2. Background of the Related Art
It is known, in particular in the case of tools rotating at high speed, to shrink their shaft into a sleeve section of a toolholder. For this purpose, the sleeve section is heated, for example by means of an induction coil which encloses it, so that the tool shaft can be plugged into the holding opening in the sleeve section, which is therefore enlarged. The external diameter of the tool shaft is somewhat greater than the nominal diameter of the holding opening, so that, after the sleeve section has cooled down, the tool is held firmly by a press fit in the toolholder so as to rotate with it.
In order to remove the tool, the sleeve section has to be heated again. Since, in this case, there is the risk that the tool shaft will also be heated, there can be problems if the thermal expansion of the sleeve section is inadequate, as based on the tool shaft, which likewise expands.
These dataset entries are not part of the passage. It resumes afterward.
-- ==== Sys2Proof/Machine/KeypadTimer.lean ====
section
/-! DEFINITION. The keypad and timer instructions (45_keypad_timer.md). -/

namespace Sys2Proof.Machine

/-- `Ex9E` SKP Vx (R200); a key number above 0xF faults (R202). -/
def execSkp (x : Reg) (s : State) : Result :=
  .next (if (s.getV x).toNat > 0xF then s.raiseFault (.skp x) .keyIndexOutOfRange (s.wordV x)
    else s.skipIf (s.keyPressed (s.getV x).toNat))

/-- `ExA1` SKNP Vx (R201); a key number above 0xF faults (R202). -/
def execSknp (x : Reg) (s : State) : Result :=
  .next (if (s.getV x).toNat > 0xF then s.raiseFault (.sknp x) .keyIndexOutOfRange (s.wordV x)
    else s.skipIf (!s.keyPressed (s.getV x).toNat))

/-- `Fx0A` LD Vx, K (R203): with no key pressed the instruction is executed again on the next step. -/
def execLdVxK (x : Reg) (s : State) : Result :=
  .next (match s.firstPressed with
    | none => s.rewindPc
    | some k => s.setV x (BitVec.ofNat 8 k))

/-- `Fx07` LD Vx, DT (R205). -/
def execLdVxDt (x : Reg) (s : State) : Result := .next (s.setV x s.dt)

/-- `Fx15` LD DT, Vx (R206). -/
def execLdDtVx (x : Reg) (s : State) : Result := .next { s with dt := s.getV x }

/-- `Fx18` LD ST, Vx (R207). -/
def execLdStVx (x : Reg) (s : State) : Result := .next { s with st := s.getV x }

end Sys2Proof.Machine
end

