-- ==== Sys2Proof/Machine/Step.lean ====
section
/-! DEFINITION. One step of the machine (40_cycle.md R100) and placing an instruction for the next one. -/

namespace Sys2Proof.Machine

/-- The rest of a step once the opcode is fetched: decode, advance `pc`, execute, and, unless the instruction
faulted, the end of the step (R100, R103 to R108). An unknown opcode executes as a no-op (R106). -/
def runOpcode (op : Opcode) (s : State) : Host.Outcome State Fault Refusal :=
  match decodeOpcode op with
  | .error _ => .next (s.advancePc.finishStep none)
  | .ok i =>
    match exec i s.advancePc with
    | .next t => .next (if t.faulted then t else t.finishStep (some i))
    | .fault r => .fault r
    | .refused r => .refused r

/-- `step(KEYS, RAND)` with the inputs the state holds (R100, R102). -/
def step (s : State) : Host.Outcome State Fault Refusal :=
  if s.faulted then .next s.idleStep
  else
    match s.fetch with
    | none => .next s.fetchFault
    | some op => runOpcode op s

/-- The opcode of a table row (bits above `nbits` zero) stored where the next step fetches; in a state whose next
step would not fetch, the fault record is cleared and `pc` put on the entry point (log 8). -/
def State.withFetchWord (s : State) (nbits w : Nat) : State :=
  s.readyToFetch.placeOpcode (BitVec.ofNat 16 (w % 2 ^ nbits))

end Sys2Proof.Machine
end

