/-- 60_exceptions.md R221: the fault the instruction raises in the state, with its information. -/
def instrFault (i : Instr) (s : State) : Option (FaultCode × Word) :=
  match i with
  | .call nnn => if s.sp.val = 16 then some (.stackOverflow, nnn.setWidth 16) else none
  | .ret => if s.sp.val = 0 then some (.stackUnderflow, 0) else none
  | .drw _ _ n => if n ≠ 0 ∧ s.i.toNat + n.toNat - 1 > 0xFFF then some (.dataOutOfRange, lowestBad s) else none
  | .ldB _ => if s.i.toNat + 2 > 0xFFF then some (.dataOutOfRange, lowestBad s) else none
  | .ldMemVx x => if s.i.toNat + x.val > 0xFFF then some (.dataOutOfRange, lowestBad s) else none
  | .ldVxMem x => if s.i.toNat + x.val > 0xFFF then some (.dataOutOfRange, lowestBad s) else none
  | .skp x => if (s.getV x).toNat > 0xF then some (.keyIndexOutOfRange, (s.getV x).setWidth 16) else none
  | .sknp x => if (s.getV x).toNat > 0xF then some (.keyIndexOutOfRange, (s.getV x).setWidth 16) else none
  | _ => none

/-- 60_exceptions.md R221, R226: the fault of a step from an unfaulted state; fetch is checked first. -/
def stepFault (s : State) : Option (FaultCode × Word) :=
  if s.pc.toNat > 0xFFE then some (.fetchOutOfRange, s.pc)
  else
    match decodeOpcode s.opcodeAtPc with
    | .error _ => none
    | .ok i => instrFault i s

end Sys2Proof.Claims

open Sys2Proof.Claims

/-! ## Reset, the invariant, loading -/

/-- R250: the state after construction. -/
def Obligations.ResetGivesSpecValues : Prop :=
  (∀ r, State.reset.getV r = 0) ∧ State.reset.pc = 0x200 ∧ State.reset.i = 0 ∧ State.reset.sp.val = 0 ∧
  (∀ j, j < 16 → State.reset.stack[j]? = some 0) ∧ State.reset.dt = 0 ∧ State.reset.st = 0 ∧
  (∀ b, b < 80 → State.reset.mem.read (0x050 + b) = Config.fontByte b) ∧
  (∀ a, a < 0x050 ∨ 0x0A0 ≤ a → State.reset.mem.read a = 0) ∧
  (∀ px py, State.reset.fb.pixel px py = false) ∧
  State.reset.faulted = false ∧ faultNumber State.reset.faultCode = 0 ∧ State.reset.faultPc = 0 ∧
  State.reset.faultOpcode = 0 ∧ State.reset.faultInfo = 0 ∧ State.reset.fbUpdated = false ∧
  State.reset.loadStatus = .none

/-- R251 (decision D24): the transaction `reset` recreates the state after construction from any state, faulted
included; that the host's inputs stay (`KEYS`, a presented `RAND` byte, the draw counter) is the model's choice
(log 12). -/
def Obligations.ResetTransactionRecreatesConstruction : Prop :=
  ∀ s : State, ∃ t, transact .reset s = .next t ∧
    (∀ r, t.getV r = 0) ∧ t.pc = 0x200 ∧ t.i = 0 ∧ t.sp.val = 0 ∧ t.stack = State.reset.stack ∧
    t.dt = 0 ∧ t.st = 0 ∧ (∀ a, t.mem.read a = State.reset.mem.read a) ∧
    (∀ px py, t.fb.pixel px py = false) ∧ SameRecord State.reset t ∧ t.fbUpdated = false ∧
    t.loadStatus = .none ∧ t.keys = s.keys ∧ t.randIn = s.randIn ∧ t.randDraws = s.randDraws

/-- The invariant holds after reset. -/
def Obligations.ResetMeetsTheInvariant : Prop := State.reset.Inv

/-- Every step keeps the invariant: memory stays canonical, and the fault record stays zero while there is no
fault and true to its cause afterwards (decisions D3, D4, log 6). -/
def Obligations.StepKeepsInvariant : Prop :=
  ∀ s t : State, s.Inv → step s = .next t → t.Inv

/-- Every run of host transactions completes and keeps the invariant (decisions D1, D3, D4, log 6). -/
def Obligations.EveryRunOfTransactionsKeepsInvariant : Prop :=
  ∀ (ts : List Transaction) (s : State), s.Inv → ∃ t, transactAll ts s = .next t ∧ t.Inv

/-- In the canonical form equal contents are equal data (the model's choice, log 6). -/
def Obligations.CanonicalMemoriesWithEqualBytesAreEqual : Prop :=
  ∀ m m' : Memory, m.wf → m'.wf → (∀ a, a < 4096 → m.read a = m'.read a) → m = m'

/-- R255, R257 (decision D15): a ROM that fits is copied verbatim to 0x200 on, and nothing else changes but
LOAD_STATUS. -/
def Obligations.LoadCopiesRomVerbatim : Prop :=
  ∀ (s : State) (rom : List Byte), rom.length ≤ 3584 → ∃ t, transact (.load rom) s = .next t ∧
    (∀ k, k < rom.length → rom[k]? = some (t.mem.read (0x200 + k))) ∧
    (∀ a, a < 0x200 ∨ 0x200 + rom.length ≤ a → t.mem.read a = s.mem.read a) ∧
    t = { s with mem := t.mem, loadStatus := .ok }

/-- R256 (decision D15): a longer ROM writes nothing and is reported. -/
def Obligations.LoadRefusesTooLargeRom : Prop :=
  ∀ (s : State) (rom : List Byte), rom.length > 3584 →
    ∃ t, transact (.load rom) s = .next t ∧ t.loadStatus = .tooLarge ∧
      (∀ r, t.getV r = s.getV r) ∧ t = { s with loadStatus := t.loadStatus }

/-! ## Encoding -/

/-- Decode and encode agree: every instruction, with every operand, is read back from its bytes, whatever bytes
follow. -/
def Obligations.DecodeUndoesEncode : Prop :=
  ∀ (i : Instr) (rest : List Byte), decode (encodeBytes i ++ rest) = .ok (i, rest)

/-- An opcode that decodes is the encoding of what it decodes to: no bit of it is dropped. -/
def Obligations.EncodeUndoesDecode : Prop :=
  ∀ (op : Opcode) (i : Instr), decodeOpcode op = .ok i → encode i = op

/-- R84, R88 (decision D12): the group map decodes exactly as the mask and match list does, and no two rows of the
list match one opcode. -/
def Obligations.DecoderFollowsMaskAndMatchList : Prop :=
  ∀ op : Opcode,
    (∀ i, decodeOpcode op = .ok i → (rowOf i).covers op = true) ∧
    (∀ i, (rowOf i).covers op = true → ∃ j, decodeOpcode op = .ok j ∧ rowOf j = rowOf i)
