/-! ### `rewindPc` -/

@[simp] theorem rewindPc_v : (s.rewindPc).v = s.v := rfl
@[simp] theorem rewindPc_pc : (s.rewindPc).pc = s.pc - 2 := rfl
@[simp] theorem rewindPc_i : (s.rewindPc).i = s.i := rfl
@[simp] theorem rewindPc_sp : (s.rewindPc).sp = s.sp := rfl
@[simp] theorem rewindPc_stack : (s.rewindPc).stack = s.stack := rfl
@[simp] theorem rewindPc_dt : (s.rewindPc).dt = s.dt := rfl
@[simp] theorem rewindPc_st : (s.rewindPc).st = s.st := rfl
@[simp] theorem rewindPc_mem : (s.rewindPc).mem = s.mem := rfl
@[simp] theorem rewindPc_fb : (s.rewindPc).fb = s.fb := rfl
@[simp] theorem rewindPc_faulted : (s.rewindPc).faulted = s.faulted := rfl
@[simp] theorem rewindPc_faultCode : (s.rewindPc).faultCode = s.faultCode := rfl
@[simp] theorem rewindPc_faultPc : (s.rewindPc).faultPc = s.faultPc := rfl
@[simp] theorem rewindPc_faultOpcode : (s.rewindPc).faultOpcode = s.faultOpcode := rfl
@[simp] theorem rewindPc_faultInfo : (s.rewindPc).faultInfo = s.faultInfo := rfl
@[simp] theorem rewindPc_fbUpdated : (s.rewindPc).fbUpdated = s.fbUpdated := rfl
@[simp] theorem rewindPc_loadStatus : (s.rewindPc).loadStatus = s.loadStatus := rfl
@[simp] theorem rewindPc_keys : (s.rewindPc).keys = s.keys := rfl
@[simp] theorem rewindPc_randIn : (s.rewindPc).randIn = s.randIn := rfl
@[simp] theorem rewindPc_randDraws : (s.rewindPc).randDraws = s.randDraws := rfl

/-! ### `pushPc` -/

@[simp] theorem pushPc_v : (s.pushPc).v = s.v := rfl
@[simp] theorem pushPc_pc : (s.pushPc).pc = s.pc := rfl
@[simp] theorem pushPc_i : (s.pushPc).i = s.i := rfl
@[simp] theorem pushPc_sp : (s.pushPc).sp = s.sp + 1 := rfl
@[simp] theorem pushPc_stack : (s.pushPc).stack = s.stack.setIfInBounds s.sp.val s.pc := rfl
@[simp] theorem pushPc_dt : (s.pushPc).dt = s.dt := rfl
@[simp] theorem pushPc_st : (s.pushPc).st = s.st := rfl
@[simp] theorem pushPc_mem : (s.pushPc).mem = s.mem := rfl
@[simp] theorem pushPc_fb : (s.pushPc).fb = s.fb := rfl
@[simp] theorem pushPc_faulted : (s.pushPc).faulted = s.faulted := rfl
@[simp] theorem pushPc_faultCode : (s.pushPc).faultCode = s.faultCode := rfl
@[simp] theorem pushPc_faultPc : (s.pushPc).faultPc = s.faultPc := rfl
@[simp] theorem pushPc_faultOpcode : (s.pushPc).faultOpcode = s.faultOpcode := rfl
@[simp] theorem pushPc_faultInfo : (s.pushPc).faultInfo = s.faultInfo := rfl
@[simp] theorem pushPc_fbUpdated : (s.pushPc).fbUpdated = s.fbUpdated := rfl
@[simp] theorem pushPc_loadStatus : (s.pushPc).loadStatus = s.loadStatus := rfl
@[simp] theorem pushPc_keys : (s.pushPc).keys = s.keys := rfl
@[simp] theorem pushPc_randIn : (s.pushPc).randIn = s.randIn := rfl
@[simp] theorem pushPc_randDraws : (s.pushPc).randDraws = s.randDraws := rfl

/-! ### `popPc` -/

@[simp] theorem popPc_v : (s.popPc).v = s.v := rfl
@[simp] theorem popPc_pc : (s.popPc).pc = s.stack[Fin.ofNat 16 (s.sp.val - 1)] := rfl
@[simp] theorem popPc_i : (s.popPc).i = s.i := rfl
@[simp] theorem popPc_sp : (s.popPc).sp = s.sp - 1 := rfl
@[simp] theorem popPc_stack : (s.popPc).stack = s.stack := rfl
@[simp] theorem popPc_dt : (s.popPc).dt = s.dt := rfl
@[simp] theorem popPc_st : (s.popPc).st = s.st := rfl
@[simp] theorem popPc_mem : (s.popPc).mem = s.mem := rfl
@[simp] theorem popPc_fb : (s.popPc).fb = s.fb := rfl
@[simp] theorem popPc_faulted : (s.popPc).faulted = s.faulted := rfl
@[simp] theorem popPc_faultCode : (s.popPc).faultCode = s.faultCode := rfl
@[simp] theorem popPc_faultPc : (s.popPc).faultPc = s.faultPc := rfl
@[simp] theorem popPc_faultOpcode : (s.popPc).faultOpcode = s.faultOpcode := rfl
@[simp] theorem popPc_faultInfo : (s.popPc).faultInfo = s.faultInfo := rfl
@[simp] theorem popPc_fbUpdated : (s.popPc).fbUpdated = s.fbUpdated := rfl
@[simp] theorem popPc_loadStatus : (s.popPc).loadStatus = s.loadStatus := rfl
@[simp] theorem popPc_keys : (s.popPc).keys = s.keys := rfl
@[simp] theorem popPc_randIn : (s.popPc).randIn = s.randIn := rfl
@[simp] theorem popPc_randDraws : (s.popPc).randDraws = s.randDraws := rfl

/-! ### `recordFault` -/

@[simp] theorem recordFault_v (c : FaultCode) (p : Word) (op : Opcode) (info : Word) :
    (s.recordFault c p op info).v = s.v := rfl
@[simp] theorem recordFault_pc (c : FaultCode) (p : Word) (op : Opcode) (info : Word) :
    (s.recordFault c p op info).pc = s.pc := rfl
@[simp] theorem recordFault_i (c : FaultCode) (p : Word) (op : Opcode) (info : Word) :
    (s.recordFault c p op info).i = s.i := rfl
@[simp] theorem recordFault_sp (c : FaultCode) (p : Word) (op : Opcode) (info : Word) :
    (s.recordFault c p op info).sp = s.sp := rfl
@[simp] theorem recordFault_stack (c : FaultCode) (p : Word) (op : Opcode) (info : Word) :
    (s.recordFault c p op info).stack = s.stack := rfl
@[simp] theorem recordFault_dt (c : FaultCode) (p : Word) (op : Opcode) (info : Word) :
    (s.recordFault c p op info).dt = s.dt := rfl
@[simp] theorem recordFault_st (c : FaultCode) (p : Word) (op : Opcode) (info : Word) :
    (s.recordFault c p op info).st = s.st := rfl
@[simp] theorem recordFault_mem (c : FaultCode) (p : Word) (op : Opcode) (info : Word) :
    (s.recordFault c p op info).mem = s.mem := rfl
@[simp] theorem recordFault_fb (c : FaultCode) (p : Word) (op : Opcode) (info : Word) :
    (s.recordFault c p op info).fb = s.fb := rfl
@[simp] theorem recordFault_faulted (c : FaultCode) (p : Word) (op : Opcode) (info : Word) :
    (s.recordFault c p op info).faulted = true := rfl
@[simp] theorem recordFault_faultCode (c : FaultCode) (p : Word) (op : Opcode) (info : Word) :
    (s.recordFault c p op info).faultCode = c := rfl
@[simp] theorem recordFault_faultPc (c : FaultCode) (p : Word) (op : Opcode) (info : Word) :
    (s.recordFault c p op info).faultPc = p := rfl
@[simp] theorem recordFault_faultOpcode (c : FaultCode) (p : Word) (op : Opcode) (info : Word) :
    (s.recordFault c p op info).faultOpcode = op := rfl
@[simp] theorem recordFault_faultInfo (c : FaultCode) (p : Word) (op : Opcode) (info : Word) :
    (s.recordFault c p op info).faultInfo = info := rfl
@[simp] theorem recordFault_fbUpdated (c : FaultCode) (p : Word) (op : Opcode) (info : Word) :
    (s.recordFault c p op info).fbUpdated = false := rfl
@[simp] theorem recordFault_loadStatus (c : FaultCode) (p : Word) (op : Opcode) (info : Word) :
    (s.recordFault c p op info).loadStatus = s.loadStatus := rfl
@[simp] theorem recordFault_keys (c : FaultCode) (p : Word) (op : Opcode) (info : Word) :
    (s.recordFault c p op info).keys = s.keys := rfl
@[simp] theorem recordFault_randIn (c : FaultCode) (p : Word) (op : Opcode) (info : Word) :
    (s.recordFault c p op info).randIn = s.randIn := rfl
@[simp] theorem recordFault_randDraws (c : FaultCode) (p : Word) (op : Opcode) (info : Word) :
    (s.recordFault c p op info).randDraws = s.randDraws := rfl

/-! ### `raiseFault` -/

@[simp] theorem raiseFault_v (ins : Instr) (c : FaultCode) (info : Word) : (s.raiseFault ins c info).v = s.v := rfl
@[simp] theorem raiseFault_pc (ins : Instr) (c : FaultCode) (info : Word) :
    (s.raiseFault ins c info).pc = s.pc - 2 := rfl
@[simp] theorem raiseFault_i (ins : Instr) (c : FaultCode) (info : Word) : (s.raiseFault ins c info).i = s.i := rfl
@[simp] theorem raiseFault_sp (ins : Instr) (c : FaultCode) (info : Word) : (s.raiseFault ins c info).sp = s.sp := rfl
@[simp] theorem raiseFault_stack (ins : Instr) (c : FaultCode) (info : Word) :
    (s.raiseFault ins c info).stack = s.stack := rfl
@[simp] theorem raiseFault_dt (ins : Instr) (c : FaultCode) (info : Word) : (s.raiseFault ins c info).dt = s.dt := rfl
@[simp] theorem raiseFault_st (ins : Instr) (c : FaultCode) (info : Word) : (s.raiseFault ins c info).st = s.st := rfl
@[simp] theorem raiseFault_mem (ins : Instr) (c : FaultCode) (info : Word) :
    (s.raiseFault ins c info).mem = s.mem := rfl
@[simp] theorem raiseFault_fb (ins : Instr) (c : FaultCode) (info : Word) : (s.raiseFault ins c info).fb = s.fb := rfl
@[simp] theorem raiseFault_faulted (ins : Instr) (c : FaultCode) (info : Word) :
    (s.raiseFault ins c info).faulted = true := rfl
@[simp] theorem raiseFault_faultCode (ins : Instr) (c : FaultCode) (info : Word) :
    (s.raiseFault ins c info).faultCode = c := rfl
@[simp] theorem raiseFault_faultPc (ins : Instr) (c : FaultCode) (info : Word) :
    (s.raiseFault ins c info).faultPc = s.pc - 2 := rfl
@[simp] theorem raiseFault_faultOpcode (ins : Instr) (c : FaultCode) (info : Word) :
    (s.raiseFault ins c info).faultOpcode = encode ins := rfl
@[simp] theorem raiseFault_faultInfo (ins : Instr) (c : FaultCode) (info : Word) :
    (s.raiseFault ins c info).faultInfo = info := rfl
@[simp] theorem raiseFault_fbUpdated (ins : Instr) (c : FaultCode) (info : Word) :
    (s.raiseFault ins c info).fbUpdated = false := rfl
@[simp] theorem raiseFault_loadStatus (ins : Instr) (c : FaultCode) (info : Word) :
    (s.raiseFault ins c info).loadStatus = s.loadStatus := rfl
@[simp] theorem raiseFault_keys (ins : Instr) (c : FaultCode) (info : Word) :
    (s.raiseFault ins c info).keys = s.keys := rfl
@[simp] theorem raiseFault_randIn (ins : Instr) (c : FaultCode) (info : Word) :
    (s.raiseFault ins c info).randIn = s.randIn := rfl
@[simp] theorem raiseFault_randDraws (ins : Instr) (c : FaultCode) (info : Word) :
    (s.raiseFault ins c info).randDraws = s.randDraws := rfl

/-! ### `fetchFault` -/

@[simp] theorem fetchFault_v : (s.fetchFault).v = s.v := rfl
@[simp] theorem fetchFault_pc : (s.fetchFault).pc = s.pc := rfl
@[simp] theorem fetchFault_i : (s.fetchFault).i = s.i := rfl
@[simp] theorem fetchFault_sp : (s.fetchFault).sp = s.sp := rfl
@[simp] theorem fetchFault_stack : (s.fetchFault).stack = s.stack := rfl
@[simp] theorem fetchFault_dt : (s.fetchFault).dt = s.dt := rfl
@[simp] theorem fetchFault_st : (s.fetchFault).st = s.st := rfl
@[simp] theorem fetchFault_mem : (s.fetchFault).mem = s.mem := rfl
@[simp] theorem fetchFault_fb : (s.fetchFault).fb = s.fb := rfl
@[simp] theorem fetchFault_faulted : (s.fetchFault).faulted = true := rfl
@[simp] theorem fetchFault_faultCode : (s.fetchFault).faultCode = .fetchOutOfRange := rfl
@[simp] theorem fetchFault_faultPc : (s.fetchFault).faultPc = s.pc := rfl
@[simp] theorem fetchFault_faultOpcode : (s.fetchFault).faultOpcode = 0 := rfl
@[simp] theorem fetchFault_faultInfo : (s.fetchFault).faultInfo = s.pc := rfl
@[simp] theorem fetchFault_fbUpdated : (s.fetchFault).fbUpdated = false := rfl
@[simp] theorem fetchFault_loadStatus : (s.fetchFault).loadStatus = s.loadStatus := rfl
@[simp] theorem fetchFault_keys : (s.fetchFault).keys = s.keys := rfl
@[simp] theorem fetchFault_randIn : (s.fetchFault).randIn = s.randIn := rfl
@[simp] theorem fetchFault_randDraws : (s.fetchFault).randDraws = s.randDraws := rfl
DE 199 15 412 A1 discloses an inductive heating device for heating the sleeve section of a toolholder. The device has an induction coil which can be placed on the sleeve section of the toolholder and, in this case, encloses the latter annularly with a radial spacing and which is fed with alternating electric current from a generator. The magnetic field of the induction coil induces induction currents in the electrically conductive, generally also magnetizable, material of the toolholder, which currents heat the sleeve section directly. The induction coil extends axially at least over the engagement length with which the tool shaft penetrates into the holding opening and ends with its winding axially approximately in the region of the front end on the tool side of the sleeve section. In the radial direction, the inner circumference of the induction coil runs at a distance from the sleeve section, in order to be able to use one and the same induction coil in the case of toolholders with a different external diameter of the sleeve section.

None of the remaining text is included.